Really? It doesn’t on mine – if I reboot it, it still asks for the passcode (well, joiny-dot combination) when I turn it back on, before it will let me do anything on the phone. And I have to put the PIN code in again when I do that.
@Itwork4me: “…since your phones JBd…”
They guy specifically says in the video that he has tested it on non-JBd devices as well.
@MS3FGX: “…glitches like this can happen no matter who is writing…”
I totally agree with you. I am worried that the locking feature can somehow fall back to the default caller app though – seems like they haven’t isolated the locking feature from the rest of the OS properly, in my eyes. Meh. It’s not like the other mobile OS’s haven’t had similar problems in the past (and probably will in the future).
Reproduced it on an iPhone 3GS.
3g 8GB 3.1.2 jb; works.
It could be feature added for medical purposes. To allow ER staff to gain access to ICE (In Case of Emergency) phone numbers. I am sure that there is a graph somewhere showing the direct correlation between rate of hospitalization and iDiots.

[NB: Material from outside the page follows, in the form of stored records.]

-- ==== Sys2Proof/Machine/FloatArith.lean ====
section
/-! DEFINITION. binary32 and binary64 arithmetic of 03 R90 to R97: every operation as if exact, then rounded once. Numbers are
held as sign, Nat significand and Int exponent, so nothing is rounded before the last step. -/

namespace Sys2Proof.Machine
open Sys2Proof

/-- FCSR flags: bit 4 NV, 3 DZ, 2 OF, 1 UF, 0 NX (03 R95). -/
abbrev FFlags := BitVec 5
/-- NV. -/
def fNV : FFlags := 16
/-- DZ. -/
def fDZ : FFlags := 8
/-- OF and NX. -/
def fOF : FFlags := 5
/-- UF and NX. -/
def fUF : FFlags := 3
/-- NX. -/
def fNX : FFlags := 1

/-- Stored fraction bits: 23 or 52. -/
def fMant (d : Bool) : Nat := if d then 52 else 23
/-- Exponent bits: 8 or 11. -/
def fExpBits (d : Bool) : Nat := if d then 11 else 8
/-- Exponent of the least subnormal: −149 or −1074. -/
def fQmin (d : Bool) : Int := if d then -1074 else -149
/-- Exponent field of infinities and NaNs. -/
def fExpTop (d : Bool) : Nat := 2 ^ fExpBits d - 1

/-- A decoded operand. -/
inductive FNum where
  | fin (neg : Bool) (m : Nat) (e : Int)
  | inf (neg : Bool)
  | qnan
  | snan
  deriving DecidableEq, Repr

/-- Decode an operand; a binary32 source ignores bits 63:32 (03 R90). -/
def fDecode (d : Bool) (w : Word) : FNum :=
  let n := if d then w.toNat else w.toNat % 2 ^ 32
  let frac := n % 2 ^ fMant d
  let ex := (n >>> fMant d) % 2 ^ fExpBits d
  let neg := n.testBit (fMant d + fExpBits d)
  if ex = fExpTop d then
    if frac = 0 then .inf neg
    else if frac.testBit (fMant d - 1) then .qnan else .snan
  else if ex = 0 then .fin neg frac (fQmin d)
  else .fin neg (frac + 2 ^ fMant d) (fQmin d + (ex - 1 : Nat))

/-- Assemble sign, exponent field and fraction. -/
def fPack (d neg : Bool) (ex frac : Nat) : Word :=
  w64 ((b2n neg <<< (fMant d + fExpBits d)) + (ex <<< fMant d) + frac)
/-- The canonical quiet NaN (03 R92). -/
def fNaN (d : Bool) : Word := fPack d false (fExpTop d) (2 ^ (fMant d - 1))
/-- Infinity. -/
def fInf (d neg : Bool) : Word := fPack d neg (fExpTop d) 0
/-- Zero. -/
def fZero (d neg : Bool) : Word := fPack d neg 0 0
/-- The largest finite value. -/
def fMax (d neg : Bool) : Word := fPack d neg (fExpTop d - 1) (2 ^ fMant d - 1)

/-- Whether the magnitude rounds up: rounding mode, sign, low bit of the kept part, and the discarded part against half
(0 exact, 1 below half, 2 half, 3 above) (03 R95). -/
def fUp (rm : Nat) (neg odd : Bool) (rest : Nat) : Bool :=
  if rest = 0 then false
  else if rm = 1 then false
  else if rm = 2 then neg
  else if rm = 3 then !neg
  else if rm = 4 then decide (rest ≥ 2)
  else decide (rest = 3) || (decide (rest = 2) && odd)

/-- The discarded low sh bits of m, with a sticky bit below them, against half. -/
def fRest (m sh : Nat) (sticky : Bool) : Nat :=
  if sh = 0 then (if sticky then 1 else 0)
  else
    let r := m % 2 ^ sh
    let half := 2 ^ (sh - 1)
    if r = 0 then (if sticky then 1 else 0)
    else if r < half then 1
    else if r = half then (if sticky then 3 else 2)
    else 3

/-- m × 2^e rounded to a multiple of 2^q, as the quotient, with whether it was inexact. -/
def fRoundAt (rm : Nat) (neg : Bool) (m : Nat) (e q : Int) (sticky : Bool) : Nat × Bool :=
  if e ≥ q then (m <<< (e - q).toNat, sticky)
  else
    let sh := (q - e).toNat
    let k := m >>> sh
    let rest := fRest m sh sticky
    ((if fUp rm neg (k % 2 = 1) rest then k + 1 else k), decide (rest ≠ 0))

/-- Round a nonzero magnitude (m + sticky) × 2^e once into the format (03 R91). -/
def fRound (d : Bool) (rm : Nat) (neg : Bool) (m : Nat) (e : Int) (sticky : Bool) : Word × FFlags :=
  let p : Int := fMant d + 1
  let qn : Int := e + (Nat.log2 m + 1 : Nat) - p
  let q : Int := max qn (fQmin d)
  let (k, inx) := fRoundAt rm neg m e q sticky
  -- tininess after rounding: rounded at unbounded exponent range, still below the least normal
  let (kn, _) := fRoundAt rm neg m e qn sticky
  let tiny := decide (qn + (Nat.log2 kn : Int) < fQmin d + fMant d)
  let (k, q) := if k = 2 ^ (fMant d + 1) then (2 ^ fMant d, q + 1) else (k, q)
  let ex : Int := if k < 2 ^ fMant d then 0 else q - fQmin d + 1
  if ex ≥ fExpTop d then
    ((if rm = 1 || (rm = 2 && !neg) || (rm = 3 && neg) then fMax d neg else fInf d neg), fOF)
  else
    (fPack d neg ex.toNat (k % 2 ^ fMant d), if inx then (if tiny then fUF else fNX) else 0)

/-- Round an exact integer multiple v × 2^e; an exact zero takes the sign zneg. -/
def fRoundInt (d : Bool) (rm : Nat) (zneg : Bool) (v : Int) (e : Int) : Word × FFlags :=
  if v = 0 then (fZero d zneg, 0) else fRound d rm (decide (v < 0)) v.natAbs e false

/-- NV for a signalling NaN operand (03 R92). -/
def fSig (x : FNum) : FFlags := match x with | .snan => fNV | _ => 0
/-- Is it a NaN? -/
def fIsNaN (x : FNum) : Bool := match x with | .snan => true | .qnan => true | _ => false

/-- Signed significand at exponent e0 ≤ e. -/
def fAlign (neg : Bool) (m : Nat) (e e0 : Int) : Int :=
  let v : Int := (m <<< (e - e0).toNat : Nat)
  if neg then -v else v

/-- Exact sum of two finite values, rounded once; the sign rule of an exact zero sum is 03 R93's. -/
def fSum (d : Bool) (rm : Nat) (na : Bool) (ma : Nat) (ea : Int) (nb : Bool) (mb : Nat) (eb : Int) : Word × FFlags :=
  if ma = 0 ∧ mb = 0 ∧ na = nb then (fZero d na, 0)
  else
    let e0 := min ea eb
    fRoundInt d rm (rm = 2) (fAlign na ma ea e0 + fAlign nb mb eb e0) e0

/-- `fadd`, and `fsub` with the second operand negated (03 R93). -/
def fAdd (d : Bool) (rm : Nat) (sub : Bool) (a b : Word) : Word × FFlags :=
  match fDecode d a, fDecode d b with
  | .fin na ma ea, .fin nb mb eb => fSum d rm na ma ea (nb != sub) mb eb
  | .inf na, .inf nb => if na = (nb != sub) then (fInf d na, 0) else (fNaN d, fNV)
  | .inf na, .fin .. => (fInf d na, 0)
  | .fin .., .inf nb => (fInf d (nb != sub), 0)
  | x, y => (fNaN d, fSig x ||| fSig y)

/-- `fmul` (03 R93). -/
def fMul (d : Bool) (rm : Nat) (a b : Word) : Word × FFlags :=
  match fDecode d a, fDecode d b with
  | .fin na ma ea, .fin nb mb eb =>
    if ma * mb = 0 then (fZero d (na != nb), 0) else fRound d rm (na != nb) (ma * mb) (ea + eb) false
  | .inf na, .inf nb => (fInf d (na != nb), 0)
  | .inf na, .fin nb mb _ => if mb = 0 then (fNaN d, fNV) else (fInf d (na != nb), 0)
  | .fin na ma _, .inf nb => if ma = 0 then (fNaN d, fNV) else (fInf d (na != nb), 0)
  | x, y => (fNaN d, fSig x ||| fSig y)

/-- `fdiv` (03 R93): the quotient to 120 bits with a sticky bit. -/
def fDiv (d : Bool) (rm : Nat) (a b : Word) : Word × FFlags :=
  match fDecode d a, fDecode d b with
  | .fin na ma ea, .fin nb mb eb =>
    if mb = 0 then (if ma = 0 then (fNaN d, fNV) else (fInf d (na != nb), fDZ))
    else if ma = 0 then (fZero d (na != nb), 0)
    else
      let n := ma <<< 180
      fRound d rm (na != nb) (n / mb) (ea - eb - 180) (n % mb ≠ 0)
  | .inf _, .inf _ => (fNaN d, fNV)
  | .inf na, .fin nb _ _ => (fInf d (na != nb), 0)
  | .fin na _ _, .inf nb => (fZero d (na != nb), 0)
  | x, y => (fNaN d, fSig x ||| fSig y)

/-- Integer square root by k result bits, most significant first. -/
def isqrt : Nat → Nat → Nat → Nat
  | 0, _, r => r
  | k + 1, n, r => let t := r + 2 ^ k; isqrt k n (if t * t ≤ n then t else r)

/-- `fsqrt` (03 R93). -/
def fSqrt (d : Bool) (rm : Nat) (a : Word) : Word × FFlags :=
  match fDecode d a with
  | .fin na ma ea =>
    if ma = 0 then (fZero d na, 0)
    else if na then (fNaN d, fNV)
    else
      let odd : Bool := ea % 2 ≠ 0
      let n := ma <<< (if odd then 121 else 120)
      let e : Int := (if odd then ea - 121 else ea - 120) / 2
      let r := isqrt 90 n 0
      fRound d rm false r e (r * r ≠ n)
  | .inf na => if na then (fNaN d, fNV) else (fInf d false, 0)
  | x => (fNaN d, fSig x)

/-- `fma` family (03 R93): np negates the product, nc the addend; one rounding. -/
def fFma (d : Bool) (rm : Nat) (np nc : Bool) (a b c : Word) : Word × FFlags :=
  let y := fDecode d c
  let prod : Option (Bool × Nat × Int) ⊕ Option Bool :=
    match fDecode d a, fDecode d b with
    | .fin na ma ea, .fin nb mb eb => .inl (some ((na != nb) != np, ma * mb, ea + eb))
    | .inf na, .inf nb => .inr (some ((na != nb) != np))
    | .inf na, .fin nb mb _ => if mb = 0 then .inl none else .inr (some ((na != nb) != np))
    | .fin na ma _, .inf nb => if ma = 0 then .inl none else .inr (some ((na != nb) != np))
    | _, _ => .inr none
  let sig := fSig (fDecode d a) ||| fSig (fDecode d b) ||| fSig y
  match prod with
  | .inl none => (fNaN d, fNV)
  | .inr none => (fNaN d, sig)
  | .inl (some (np', mp, ep)) =>
    match y with
    | .fin ny my ey => fSum d rm np' mp ep (ny != nc) my ey
    | .inf ny => (fInf d (ny != nc), 0)
    | _ => (fNaN d, sig)
  | .inr (some np') =>
    match y with
    | .fin .. => (fInf d np', 0)
    | .inf ny => if np' = (ny != nc) then (fInf d np', 0) else (fNaN d, fNV)
    | _ => (fNaN d, sig)

/-- Total order of non-NaN values for fmin and fmax: −0 is less than +0 (03 R93). -/
def fLess (zeros : Bool) (x y : FNum) : Bool :=
  match x, y with
  | .inf true, .inf true => false
  | .inf true, _ => true
  | _, .inf true => false
  | .inf false, _ => false
  | _, .inf false => true
  | .fin na ma ea, .fin nb mb eb =>
    let e0 := min ea eb
    let va := fAlign na ma ea e0
    let vb := fAlign nb mb eb e0
    if va = 0 ∧ vb = 0 then zeros && na && !nb else decide (va < vb)
  | _, _ => false

/-- An operand as a result of its format (binary32 clears bits 63:32, 03 R90). -/
def fTrim (d : Bool) (a : Word) : Word := if d then a else w64 (a.toNat % 2 ^ 32)

/-- `fmin`, `fmax` (03 R93). -/
def fMinMax (d isMax : Bool) (a b : Word) : Word × FFlags :=
  let x := fDecode d a
  let y := fDecode d b
  let sig := fSig x ||| fSig y
  if fIsNaN x && fIsNaN y then (fNaN d, sig)
  else if fIsNaN x then (fTrim d b, sig)
  else if fIsNaN y then (fTrim d a, sig)
  else
    let less := fLess true x y
    (fTrim d (if isMax then (if less then b else a) else (if fLess true y x then b else a)), 0)

/-- The three comparisons (03 R93). -/
inductive FCmp where
  | eq | lt | le
  deriving DecidableEq, Repr

/-- `fcmp.eq`, `fcmp.lt`, `fcmp.le` (03 R93). -/
def fCmp (d : Bool) (c : FCmp) (a b : Word) : Word × FFlags :=
  let x := fDecode d a
  let y := fDecode d b
  if fIsNaN x || fIsNaN y then
    (0, match c with | .eq => fSig x ||| fSig y | _ => fNV)
  else
    let lt := fLess false x y
    let gt := fLess false y x
    (boolW (match c with | .eq => !lt && !gt | .lt => lt | .le => !gt), 0)

/-- `fclass` (03 R93). -/
def fClass (d : Bool) (a : Word) : Word :=
  match fDecode d a with
  | .inf true => 1
  | .inf false => 0x80
  | .snan => 0x100
  | .qnan => 0x200
  | .fin neg m _ =>
    if m = 0 then (if neg then 8 else 0x10)
    else if m < 2 ^ fMant d then (if neg then 4 else 0x20)
    else (if neg then 2 else 0x40)

/-- `fcvt.l`, `fcvt.lu` (03 R93, R94). -/
def fToInt (d : Bool) (rm : Nat) (signed : Bool) (a : Word) : Word × FFlags :=
  let hi : Int := if signed then 2 ^ 63 - 1 else 2 ^ 64 - 1
  let lo : Int := if signed then -(2 ^ 63) else 0
  match fDecode d a with
  | .fin neg m e =>
    let (k, inx) := fRoundAt rm neg m e 0 false
    let v : Int := if neg then -(k : Int) else k
    if v > hi then (BitVec.ofInt 64 hi, fNV)
    else if v < lo then (BitVec.ofInt 64 lo, fNV)
    else (BitVec.ofInt 64 v, if inx then fNX else 0)
  | .inf neg => (BitVec.ofInt 64 (if neg then lo else hi), fNV)
  | _ => (BitVec.ofInt 64 hi, fNV)

/-- `fcvt.fl`, `fcvt.flu` (03 R93). -/
def fFromInt (d : Bool) (rm : Nat) (signed : Bool) (a : Word) : Word × FFlags :=
  fRoundInt d rm false (if signed then a.toInt else a.toNat) 0

/-- `fcvt.p`: to binary64 from binary32, or to binary32 from binary64 (03 R93). -/
def fCvtP (d : Bool) (rm : Nat) (a : Word) : Word × FFlags :=
  match fDecode (!d) a with
  | .fin neg m e => if m = 0 then (fZero d neg, 0) else fRound d rm neg m e false
  | .inf neg => (fInf d neg, 0)
  | x => (fNaN d, fSig x)

end Sys2Proof.Machine
end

That isn’t a pound sign, it’s a hash.
# – hash.
£ – pound.
Loki: quit your pedantry. “Pound sign” is completely valid terminology in the US ( http://en.wikipedia.org/wiki/Number_sign paragraph 2). The article even went out of its way to demonstrate it was the #.
@Loki
Living in a substandard third-world country doesn’t entitle you to change long standing naming conventions used by a civilized and superior country.
Obviously, they are dialing wrong.
@Pilotgeek: “So? On my Android, pulling the battery and turning it back on bypasses the lock screen.”
Looks like apple fixed that work around :O)
It is like locking down menus on windows98 and you can still hack yourself a cmd shell :)
Personally I never lock my phones because it’s only me whose gonna get annoyed from it. Who would use it anyway? If someone would steal it they could get around that lock anyways.
@Thor: Exactly, glad you agree. Though calling the US a third-world country is a bit harsh.
If the US switched to Metric it wouldn’t matter ;)
Im Surprised apple hasnt come back saying “your typing it wrong!”
but in fairness bugs exsist across platforms, but its how the company deals with it, when apple makes up stuff to cover it up is where i draw the line
How is this not abject failure?
I can bypass the lock screen of my iPhone 4 by simply holding the home button until voice control pops up. From voice control I can call people and play music. 4.1 iOS not jailbroken. The posted method above works for me as well.
I just stumbled on this post… just wanted to point out that if you use the “Android Lock XT” app off Cydia, it removes the emergency call option from your lockscreen, and pretty much renders that glitch a non-issue. I just hope you don’t need to call 911 quick. haha.
Wow, talk about weak security. Time to delete a bunch of pictures off my phone.
Apple fixed it. Does not work on iOS 4.2.1.